По мнению М. Цюрна, можно создать на наднациональном уровне условия, компенсирующие космополитический демос и обеспечивающие нормальную жизнедеятельность демократического политического сообщества:

• в области прав – гражданских, общечеловеческих и социальных – признание каждого автономным индивидуумом, имеющим право на личную самореализацию, в том числе на наднациональном уровне. Такие условия созданы в странах ОЭСР. Европейская комиссия по правам человека отслеживает их соблюдение;

• взаимное доверие между членами политического сообщества, подразумевающее, что взятые кем‑то однажды обязательства непременно будут им соблюдаться;

• общественный дух (public spirit, gemeinsinn), характеризующий полноценный демос, каждый представитель которого готов поставить коллективные интересы выше индивидуальных.

• публичный дискурс, являющийся практическим воплощением общественного духа в коммуникативных сетях, чья эффективность непосредственно зависит от степени развитости навыков публичной коммуникации у членов политического сообщества. Пока в элитных сетях доминируют интересы транснациональных корпораций, ключевым остается вопрос, сумеет ли широкая общественность сместить центр тяжести в этой публичной коммуникации;

• солидарность внутри глобального политического сообщества, свидетельствующая о готовности каждого индивидуума пожертвовать ценным для себя во имя общих интересов.

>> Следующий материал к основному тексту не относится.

theorem exec_ldI (nnn : Addr) : exec (.ldI nnn) s = .next (s.setI (zext16 nnn)) := rfl

/-- The range check of a block transfer looks at its last byte (R56). -/
theorem inRange_block_iff :
    s.inRange (s.dataAddr 0) (x.val + 1) = true ↔ s.i.toNat + x.val < s.cfg.memSize :=
  inRange_iff s s.i.toNat (x.val + 1)

variable {s x}

theorem exec_storeRegs_of_lt (h : s.i.toNat + x.val < s.cfg.memSize) :
    exec (.storeRegs x) s = .next ((s.writeBytes s.i.toNat (s.regsThrough x)).advanceI x) :=
  if_pos ((inRange_block_iff s x).mpr h)

theorem exec_storeRegs_of_le (h : s.cfg.memSize ≤ s.i.toNat + x.val) :
    exec (.storeRegs x) s = .next { s with fail := .indexOutOfBounds } :=
  if_neg (mt (inRange_block_iff s x).mp h.not_gt)

theorem exec_loadRegs_of_lt (h : s.i.toNat + x.val < s.cfg.memSize) :
    exec (.loadRegs x) s = .next ((s.loadRegsFrom s.i.toNat x).advanceI x) :=
  if_pos ((inRange_block_iff s x).mpr h)

theorem exec_loadRegs_of_le (h : s.cfg.memSize ≤ s.i.toNat + x.val) :
    exec (.loadRegs x) s = .next { s with fail := .indexOutOfBounds } :=
  if_neg (mt (inRange_block_iff s x).mp h.not_gt)

end

/-! ## The index register after a transfer, and the block it moved -/

section
variable (s : State) (x : RegIx)

theorem frame_setI (w : Word) : Frame { index := True } s (s.setI w) := by
  constructor <;> simp

/-- The post-increment adds the index register to a footprint, and nothing else. -/
theorem Frame.advanceI {f : Footprint} {s t : State} (h : Frame f s t) (x : RegIx) :
    Frame { f with index := True } s (t.advanceI x) :=
  { h with index := fun hn => absurd trivial hn }

/-- The post-increment wraps modulo 2^16 (R166, R167). -/
theorem advanceI_i_toNat : (s.advanceI x).i.toNat = (s.i.toNat + x.val + 1) % 2 ^ 16 := by
  rw [advanceI_i, BitVec.toNat_add, BitVec.toNat_ofNat, Nat.add_mod_mod, Nat.add_assoc]

theorem frame_storeBlock (a : Nat) :
    Frame { bytes := Span a (x.val + 1) } s (s.writeBytes a (s.regsThrough x)) :=
  regsThrough_length s x ▸ frame_writeBytes s a (s.regsThrough x)

theorem frame_loadRegsFrom (a : Nat) : Frame { regs := (· ≤ x) } s (s.loadRegsFrom a x) := by
  constructor
  case regs => exact fun r h => (reg_loadRegsFrom s a x r).trans (if_neg h)
  all_goals simp

variable {s x}

/-- Byte r of a stored block is V[r]. -/
theorem byte_storeBlock (hm : Memory.wf s.cfg s.mem) (a : Nat) {r : RegIx} (h : r ≤ x) :
    (s.writeBytes a (s.regsThrough x)).byte (a + r.val) = s.reg r := by
  have hr : r.val < (s.regsThrough x).length := by
    rw [regsThrough_length]
    exact Nat.lt_succ_of_le h
  rw [byte_writeBytes_inside s a _ hm hr, regsThrough_getElem]

end

/-! ## The obligations -/

/-- Settles O42: in range, LD [I], Vx is a run of byte writes and then the post-increment, which keeps the bytes;
out of range it is the fault alone. -/
theorem storeRegsStoresBlock : Obligations.StoreRegsStoresBlock :=
  ⟨fun _ h => decode_storeRegs (opFamily_of_match h rfl) (opNN_of_match h rfl),
    fun x s =>
      ⟨fun hm hlt => ⟨_, exec_storeRegs_of_lt hlt,
          fun _ hr => byte_storeBlock hm s.i.toNat hr,
          (advanceI_i_toNat _ x).trans (by rw [writeBytes_i]),
          (frame_storeBlock s x s.i.toNat).advanceI x⟩,
        exec_storeRegs_of_le⟩⟩

/-- Settles O43: in range, LD Vx, [I] is the block load and then the post-increment, which keeps the registers; out
of range it is the fault alone. -/
theorem loadRegsLoadsBlock : Obligations.LoadRegsLoadsBlock :=
  ⟨fun _ h => decode_loadRegs (opFamily_of_match h rfl) (opNN_of_match h rfl),
    fun x s =>
      ⟨fun hlt => ⟨_, exec_loadRegs_of_lt hlt,
          fun r hr => (reg_loadRegsFrom s s.i.toNat x r).trans (if_pos hr),
          advanceI_i_toNat _ x,
          (frame_loadRegsFrom s x s.i.toNat).advanceI x⟩,
        exec_loadRegs_of_le⟩⟩

/-- Settles O39: LD I is one write of I, and its row fixes the family nibble. -/
theorem ldISetsIndex : Obligations.LdISetsIndex :=
  ⟨fun _ h => decode_ldI (opFamily_of_match h rfl),
    fun nnn s => ⟨_, exec_ldI s nnn, zext16_toNat nnn, frame_setI s _⟩⟩

end Sys2Proof.Machine
end

section
/-! PROOFS. CLS of 44_display.md: the row that fixes a whole word, a framebuffer write followed by its invalidation,
and the obligation O45. -/

namespace Sys2Proof.Machine

/-! ## Rows of the opcode map (R75) -/

/-- A row whose mask keeps every bit matches one word only. -/
theorem eq_of_match {op mask pattern : Word} (h : op &&& mask = pattern) (hm : mask = BitVec.allOnes 16) :
    op = pattern := by
  rw [← h, hm, BitVec.and_allOnes]

theorem decode_cls {op : Word} (h : op = 0x00E0) : decode op = .ok .cls := by
  rw [h]
  rfl

/-! ## What the instruction does to the state -/

section
variable (s : State)

theorem exec_cls :
    exec .cls s = .next ((s.setFb (blankPixels s.cfg.displayW s.cfg.displayH)).invalidate .whole) := rfl

@[simp] theorem setFb_pixel (f : Framebuffer) (px py : Nat) : (s.setFb f).pixel px py = f.pixel px py := rfl

/-- Writing the framebuffer and invalidating changes the display alone, VF included among what stays. -/
theorem frame_setFb_invalidate (f : Framebuffer) (r : Invalidation) :
    Frame { display := True } s ((s.setFb f).invalidate r) := by
  constructor <;> simp

end

/-! ## The obligation -/

/-- Settles O45: CLS writes the blank framebuffer, which has the display's shape and no pixel on, and invalidates
the whole of it; its row fixes every bit of the word. -/
theorem clsClearsTheDisplay : Obligations.ClsClearsTheDisplay := by
  refine ⟨fun op h => decode_cls (eq_of_match h rfl), fun s => ⟨_, exec_cls s, fun px py => ?_, ?_, ?_, ?_, ?_⟩⟩
  · rw [invalidate_pixel, setFb_pixel, pixel_blankPixels]
  · exact blankPixels_shaped s.cfg.displayW s.cfg.displayH
  · exact invalidate_invalidated _ _
  · exact invalidate_frameUpdated _ _
  · exact frame_setFb_invalidate s _ _

end Sys2Proof.Machine
end

section
/-! PROOFS. Reading the delay timer and the key-wait of 45_timers_keys.md: the rows of FX07 and FX0A, what each
instruction and each cycle leaves in HALT, and the obligations O16, O52 and O54. -/

namespace Sys2Proof.Machine

/-! ## Rows of the opcode map (R75) -/

section
variable {op : Word}

theorem decode_ldVxDt (h : opFamily op = 0xF) (hn : opNN op = 0x07) : decode op = .ok (.ldVxDt (opX op)) := by
  simp [decode_familyF h, decodeFamilyF, hn]

theorem decode_ldVxK (h : opFamily op = 0xF) (hn : opNN op = 0x0A) : decode op = .ok (.ldVxK (opX op)) := by
  simp [decode_familyF h, decodeFamilyF, hn]

end

/-! ## What the two instructions do to the state -/

section
variable (s : State) (x : RegIx)

theorem exec_ldVxDt : exec (.ldVxDt x) s = .next (s.setReg x s.delay.value) := rfl

theorem exec_ldVxK : exec (.ldVxK x) s = .next (s.setHalt (some x)) := rfl

theorem frame_setHalt (h : Option RegIx) : Frame { halt := True } s (s.setHalt h) := by
  constructor <;> simp

end

/-! ## HALT through an instruction -/

section
variable {s t u v : State}

/-- A meaning of one outcome keeps HALT when its next state does. -/
theorem halt_eq_of_next (h : (.next u : Result) = .next t) (hu : u.halt = s.halt) : t.halt = s.halt :=
  Host.Outcome.next.inj h ▸ hu

/-- A meaning of two outcomes under a condition keeps HALT when both next states do. -/
theorem halt_eq_of_ite {c : Prop} [Decidable c] (h : (if c then .next u else .next v : Result) = .next t)
    (hu : u.halt = s.halt) (hv : v.halt = s.halt) : t.halt = s.halt := by
  split at h
  · exact halt_eq_of_next h hu
  · exact halt_eq_of_next h hv

/-- A key skip that is not refused moves PC or does nothing (R201, R202). -/
theorem exists_skipIf_of_keySkip {i : Instr} {x : RegIx} (hi : i = .skp x ∨ i = .sknp x)
    (h : exec i s = .next t) : ∃ c, t = s.skipIf c := by
  obtain rfl | rfl := hi <;> simp only [exec, execSkp, execSknp] at h <;> split at h
  · exact ⟨_, (Host.Outcome.next.inj h).symm⟩
  · nomatch h
  · exact ⟨_, (Host.Outcome.next.inj h).symm⟩
  · nomatch h

theorem halt_eq_of_keySkip {i : Instr} {x : RegIx} (hi : i = .skp x ∨ i = .sknp x)
    (h : exec i s = .next t) : t.halt = s.halt := by
  obtain ⟨c, rfl⟩ := exists_skipIf_of_keySkip hi h
  exact skipIf_halt s c

/-- Only FX0A writes HALT (R220). -/
theorem exec_halt_eq {i : Instr} (hi : ∀ x, i ≠ .ldVxK x) (h : exec i s = .next t) : t.halt = s.halt := by
  cases i with
  | ldVxK x => exact absurd rfl (hi x)
  | sys nnn => exact halt_eq_of_ite h (raise_halt s _) rfl
  | ret => exact halt_eq_of_ite h (raise_halt s _) rfl
  | call nnn => exact halt_eq_of_ite h (raise_halt s _) rfl
  | ldB x => exact halt_eq_of_ite h (writeBytes_halt s _ _) (raise_halt s _)
  | storeRegs x => exact halt_eq_of_ite h (writeBytes_halt s _ _) (raise_halt s _)
  | loadRegs x => exact halt_eq_of_ite h (loadRegsFrom_halt s (s.dataAddr 0) x) (raise_halt s _)
  | skp x => exact halt_eq_of_keySkip (.inl rfl) h
  | sknp x => exact halt_eq_of_keySkip (.inr rfl) h
  | drw x y n =>
    simp only [exec, execDrw] at h
    split at h
    · exact halt_eq_of_next h (setFlag_halt s _)
    · exact halt_eq_of_ite h (by simp) (raise_halt s _)
  | seImm | sneImm | seReg | sneReg => exact halt_eq_of_next h (skipIf_halt s _)
  | _ => exact halt_eq_of_next h rfl

/-- An instruction that ends AWAITING_KEY when it began RUNNING is FX0A, naming the register HALT takes. -/
theorem eq_ldVxK_of_exec {i : Instr} {r : RegIx} (hs : s.halt = none) (h : exec i s = .next t)
    (ht : t.halt = some r) : i = .ldVxK r := by
  by_cases hi : ∃ x, i = .ldVxK x
  · obtain ⟨x, rfl⟩ := hi
    have hx : (s.setHalt (some x)).halt = some r := (Host.Outcome.next.inj h) ▸ ht
    exact congrArg Instr.ldVxK (Option.some.inj hx)
  · rw [exec_halt_eq (not_exists.mp hi) h, hs] at ht
    nomatch ht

Предварительный анализ, проведенный М. Цюрном, показывает, что перечисленные предпосылки формирования политического сообщества, которое могло бы стать системообразующим элементом глобального гражданского общества, находятся в весьма разной степени зрелости. Слабейшими звеньями демократического устройства мегаобщества вследствие наблюдающейся даже в развитых странах культурной разнородности являются публичный дискурс и солидарность. Но культурная разнородность может стать не столько источником разобщенности, сколько вызовом, стимулирующим поиск и применение демократических процедур, развитие демократических институтов, в первую очередь международных территориальных органов представительной демократии. Важную роль в этом могут сыграть международные неправительственные организации, формирующийся сектор волонтерского труда при условии, что удастся разрешить дилемму, с которой сталкиваются активисты этих организаций и этого сектора, освоившие риторику глобализма и экономического неоконсерватизма – как трансформировать мир, составной частью которого себя ощущаешь? Опыт ЕС показывает, что создание наднациональных демократических институтов должно начинаться с региональных структур, в рамках которых культурная гибридизация позволит интенсифицировать образование коллективных идентичностей, отвечающих духу глобального гражданского мегаобщества. Речь идет о формировании культурных регионов как «точек роста» глобальной политической культуры.